Jurnal1Jambi.Com,- Jambi – Belum sampai 1X24 setelah melakukan kegiatan razia gabungan sumur minyak ilegal di senami, desa jebak, kabupaten batanghari kenarin (24/12/2024).

Kembali terjadi kebakaran yang sangat hebat akibat aktivitas diduga sumur minyak ilegal (ilegal driling) sekitar pukul 20.00 WIB, hal ini pun kembali menjadi perhatian publik.

Terdengar bahwa ada sekitar 20 sumur minyak ilegal yang di lakukan pemasangan police line. Yang menjadi peertanyaan besarnya adalah apakah sumur yang terbakar tersebut termasuk yang dilakukan di police line?, atau apakah tidak ada pemasangan police line?, dan apakah disekitar sumur yang terbakar tersebut ada lokasi pemasangan police line?.

Diketahui, Penertiban aktivitas ilegal kembali dilakukan oleh Tim Gabungan Subdit IV/Tipidter Ditreskrimsus Polda Jambi bersama Satreskrim Polres Batanghari dan Denpom II/2 Sriwijaya.

Dari berbagai catatan media online yang di terbitkan dikutip, Dirreskrimsus Polda Jambi, Kombes Pol Bambang Yudo Pamungkas, melalui Kasubdit IV/Tipidter, AKBP Reza Khomeini, menegaskan, penertiban ini bertujuan untuk menekan dampak kerusakan lingkungan yang disebabkan oleh pengeboran minyak ilegal.

Ia juga mengingatkan bahaya potensi korban jiwa yang dapat timbul jika praktik ini terus dibiarkan.

“Sebanyak 20 sumur minyak ilegal telah kami pasang police line dalam penertiban kali ini,” ujar AKBP Reza Khomeini.

“Pengeboran ilegal ini tidak hanya merusak lingkungan, tetapi juga merupakan tindakan melawan hukum. Kami harap masyarakat dapat lebih peduli terhadap dampak yang ditimbulkan,” tambahnya.

Operasi ini dipimpin langsung oleh Kanit II Subdit IV/Tipidter Ditreskrimsus Polda Jambi, AKP Prastya Yana W. S., didampingi Kasatreskrim Polres Batanghari, AKP Husni Abda.

Personel gabungan dari Subdit Tipidter Polda Jambi, Unit Tipidter Polres Batanghari, serta Denpom II/2 Sriwijaya turut dikerahkan dalam aksi ini.

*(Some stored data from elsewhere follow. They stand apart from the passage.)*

-- ==== Sys2Proof/Syntax.lean ====
section
/-! DEFINITION. The abstract syntax: operand forms, and `Instr` with one constructor per row of spec/opcode_table.json:
the instructions of classes 0 to 7 (06, 08, 10, 12, 13, 16, 21) and the hardware, host and link events of the table. -/
namespace Sys2Proof

/-! ### Where things run -/

/-- A compute core by its PCORE number (R13), or a kingpost by 8 × die + tile (R370). -/
inductive UnitRef where
  | core (p : Nat)
  | kp (n : Nat)
  deriving DecidableEq, Repr

/-- A context: of a compute core 0–7; of a kingpost its own 0–3, then guest slot g as 4 + g (R117). -/
structure CtxRef where
  unit : UnitRef
  ctx : Nat
  deriving DecidableEq, Repr

/-! ### Operand forms -/

/-- The bits every base word carries beside its operands: W (R104), and for S = 1 the bits [60:2] of the live-mask word
that follows (R105, R113). -/
structure Hd where
  w : Bool
  live : Option (BitVec 59)
  deriving DecidableEq, Repr

/-- A scalar source with its last-use bit (R103). -/
structure SSrc where
  r : Fin 32
  k : Bool
  deriving DecidableEq, Repr

/-- A vector source with its last-use bit. -/
structure VSrc where
  r : Fin 32
  k : Bool
  deriving DecidableEq, Repr

/-- A mask source with its last-use bit. -/
structure KSrc where
  r : Fin 8
  k : Bool
  deriving DecidableEq, Repr

/-- A class-1 source: scalar or mail (R150). -/
inductive ISrc where
  | s (r : Fin 32) (k : Bool)
  | m (r : Fin 8)
  deriving DecidableEq, Repr

/-- A class-1 destination: scalar or mail (R150). -/
inductive IDst where
  | s (r : Fin 32)
  | m (r : Fin 8)
  deriving DecidableEq, Repr

/-- Operand B of class 1: a register, or 127 with IMM12 (R108). -/
inductive IB where
  | reg (x : ISrc)
  | imm (v : BitVec 12)
  deriving DecidableEq, Repr

/-- A scalar operand B that may be an immediate (R108). -/
inductive SB where
  | reg (x : SSrc)
  | imm (v : BitVec 12)
  deriving DecidableEq, Repr

/-- A vector operand B that may be an immediate (VSHL, VSHR, VSAR). -/
inductive VB where
  | reg (x : VSrc)
  | imm (v : BitVec 12)
  deriving DecidableEq, Repr

/-- A memory address operand: base A, and B as offset register or IMM12 (R225). -/
structure Addr where
  a : SSrc
  b : SB
  deriving DecidableEq, Repr

/-- A source that is a scalar or a mask register (KMOV). -/
inductive SKSrc where
  | s (x : SSrc)
  | k (x : KSrc)
  deriving DecidableEq, Repr

/-- A destination that is a scalar or a mask register (KMOV). -/
inductive SKDst where
  | s (r : Fin 32)
  | k (r : Fin 8)
  deriving DecidableEq, Repr

/-- A destination that is a vector or a mask register (VIOTA). -/
inductive VKDst where
  | v (r : Fin 32)
  | k (r : Fin 8)
  deriving DecidableEq, Repr

/-- Condition codes of BR, BRI and SET (R106). -/
inductive Cond where
  | eq | ne | lt | ge | ltu | geu
  deriving DecidableEq, Repr

/-- The tests of BK (R106, R137). -/
inductive BkTest where
  | any | all | none
  deriving DecidableEq, Repr

/-- Scalar float formats (R106). -/
inductive FFmt where
  | f64 | f32 | f16 | bf16
  deriving DecidableEq, Repr

/-- Rounding modes (R165). -/
inductive Rnd where
  | rne | rtz | rdn | rup
  deriving DecidableEq, Repr

/-- Floating-point comparison codes (R179). -/
inductive FCond where
  | eq | lt | le | un | ne
  deriving DecidableEq, Repr

/-- Widths of FTOI (R181). -/
inductive IWidth where
  | i8 | i16 | i32 | i64
  deriving DecidableEq, Repr

/-- Access sizes (R106). -/
inductive Size where
  | b | h | w | d
  deriving DecidableEq, Repr

/-- Scopes and barrier levels (R107). -/
inductive Scope where
  | core | quad | tile | die | pkg | sys
  deriving DecidableEq, Repr

/-- Orderings of class 3 (R107). -/
inductive Ord where
  | plain | acq | rel | ar
  deriving DecidableEq, Repr

/-- Element types of class 4 (R106). -/
inductive ETy where
  | i8 | i16 | i32 | i64 | f16 | bf16 | f32 | f64 | e4m3 | e5m2 | e2m1
  deriving DecidableEq, Repr

/-- Operand types of the 96-bit MMA (R106, R251). -/
inductive MTy where
  | int8 | f16 | bf16 | f32 | e4m3 | e5m2
  deriving DecidableEq, Repr

/-- Stored types of MSTA (R254). -/
inductive StTy where
  | i32 | bf16 | f32 | e4m3 | bx4
  deriving DecidableEq, Repr

/-- Replication degrees named by REPL (R224). -/
inductive Deg where
  | d1 | d2 | d4
  deriving DecidableEq, Repr

/-- VRED operations (R187). -/
inductive RedOp where
  | add | min | max
  deriving DecidableEq, Repr

/-- KOP operations of two sources (R190). -/
inductive KOp where
  | and | or | xor | andn
  deriving DecidableEq, Repr

/-! ### Operands of events -/

/-- Who wrote a NOTIFY register (R57): the host through a function, or device code through a partition's doorbell. -/
inductive NotifySrc where
  | host (fn : Nat)
  | door (part : Nat)
  deriving DecidableEq, Repr

/-- A queue that records wait in: a tile ready queue of a priority, or a core's pinned queue. -/
inductive QueueRef where
  | tile (t : Nat) (prio : Nat)
  | core (p : Nat)
  deriving DecidableEq, Repr

/-- What an uncorrectable failure strikes (R334). -/
inductive PoisonTarget where
  | line (n : Nat)
  | spWord (u : UnitRef) (w : Nat)
  | sreg (c : CtxRef) (r : Fin 32)
  | vreg (c : CtxRef) (r : Fin 32)
  | accWord (u : UnitRef) (a : Fin 8) (w : Nat)
  | die (d : Fin 4)
  deriving DecidableEq, Repr

/-- The host's answer to a PRI page request (R212). -/
inductive PrgCode where
  | success | invalid | failure
  deriving DecidableEq, Repr

/-- The host's answer to an ATS translation request (R212): a translation with its rights and its size as a power of two
(at least 12), or none. -/
inductive AtsResult where
  | ok (hpa : Nat) (log2 : Nat) (r w : Bool)
  | absent
  deriving DecidableEq, Repr

/-- How bring-up ends (R364): all phases pass with these Gweik ports down, or a phase fails. -/
inductive BringUp where
  | ok (down : BitVec 72)
  | boundary (die : BitVec 4)
  | lpddrTraining (die : BitVec 4)
  | sram (die : BitVec 4)
  | lpddrCal (die : BitVec 4)
  | zeroing (die : BitVec 4)
  deriving DecidableEq, Repr, Inhabited

/-- Which engine of a core (R248). -/
inductive Engine where
  | matrix | copy
  deriving DecidableEq, Repr

/-- What asserted the snapshot trigger (R369). -/
inductive SnapSrc where
  | instr | host | fabric
  deriving DecidableEq, Repr

/-- A TDISP request (R357). -/
inductive TdispReq where
  | lock | start | stop | error
  deriving DecidableEq, Repr

/-- The reply that another package gives to a core-window access (R281, R283): the word read or acknowledgement, a section or
range failure, an invalid core, or (R334) a poisoned word. -/
inductive RemoteReply where
  | ok (v : Word)
  | rights
  | target
  | poison
  deriving DecidableEq, Repr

Untuk itu, diharapkan presiden RI, wakil presiden RI, kapolri, Panglima TNI, DPR RI serta pihak terkait yang berwenang untuk dapat menindaklanjuti peristiwa di provinsi jambi saat ini.

Dan untuk pemilik sumur minyak (ilegal drilling) dari investigasi yang dilakukan dapat disimpulkan bahwa diduga nama pemilik tersebut inisial Dikun/Soleh dan untuk pengurusnya yaitu bernama inisial Ucok P.L.

Tak kenal maka tak sayang itulah pribahasa yang akan kita sebut dalam pemberitaan ini, dari peristiwa tersebut diharapkan untuk membuka seterang terangnya kejadian tersebut serta bisa mengungkap dan menangkap pelaku yang melakukan tindakan yang melawan hukum ini.

Sesuai dengan data yang kami dapatkan bahwa, dalam kejadian terbakarnya diduga sumur minyak ilegal (Ilegal driling) milik insial Dikun/Soleh dan yang mengurus Ucok P.L, terdapat 2 orang korban yang terbakar yang telah di larikan ke rumah sakit.

Selanjutnya awak media juga mencoba berusaha mengkonfirmasi kapolres batanghari dengan nomor WhatsApp 082247****88 tetapi di ada satupun pertanyaan di jawabkan.

Sampai berita ini di turunkan awak media terus mencoba berusaha menggali informasi serta seluruh pihak pihak terkait.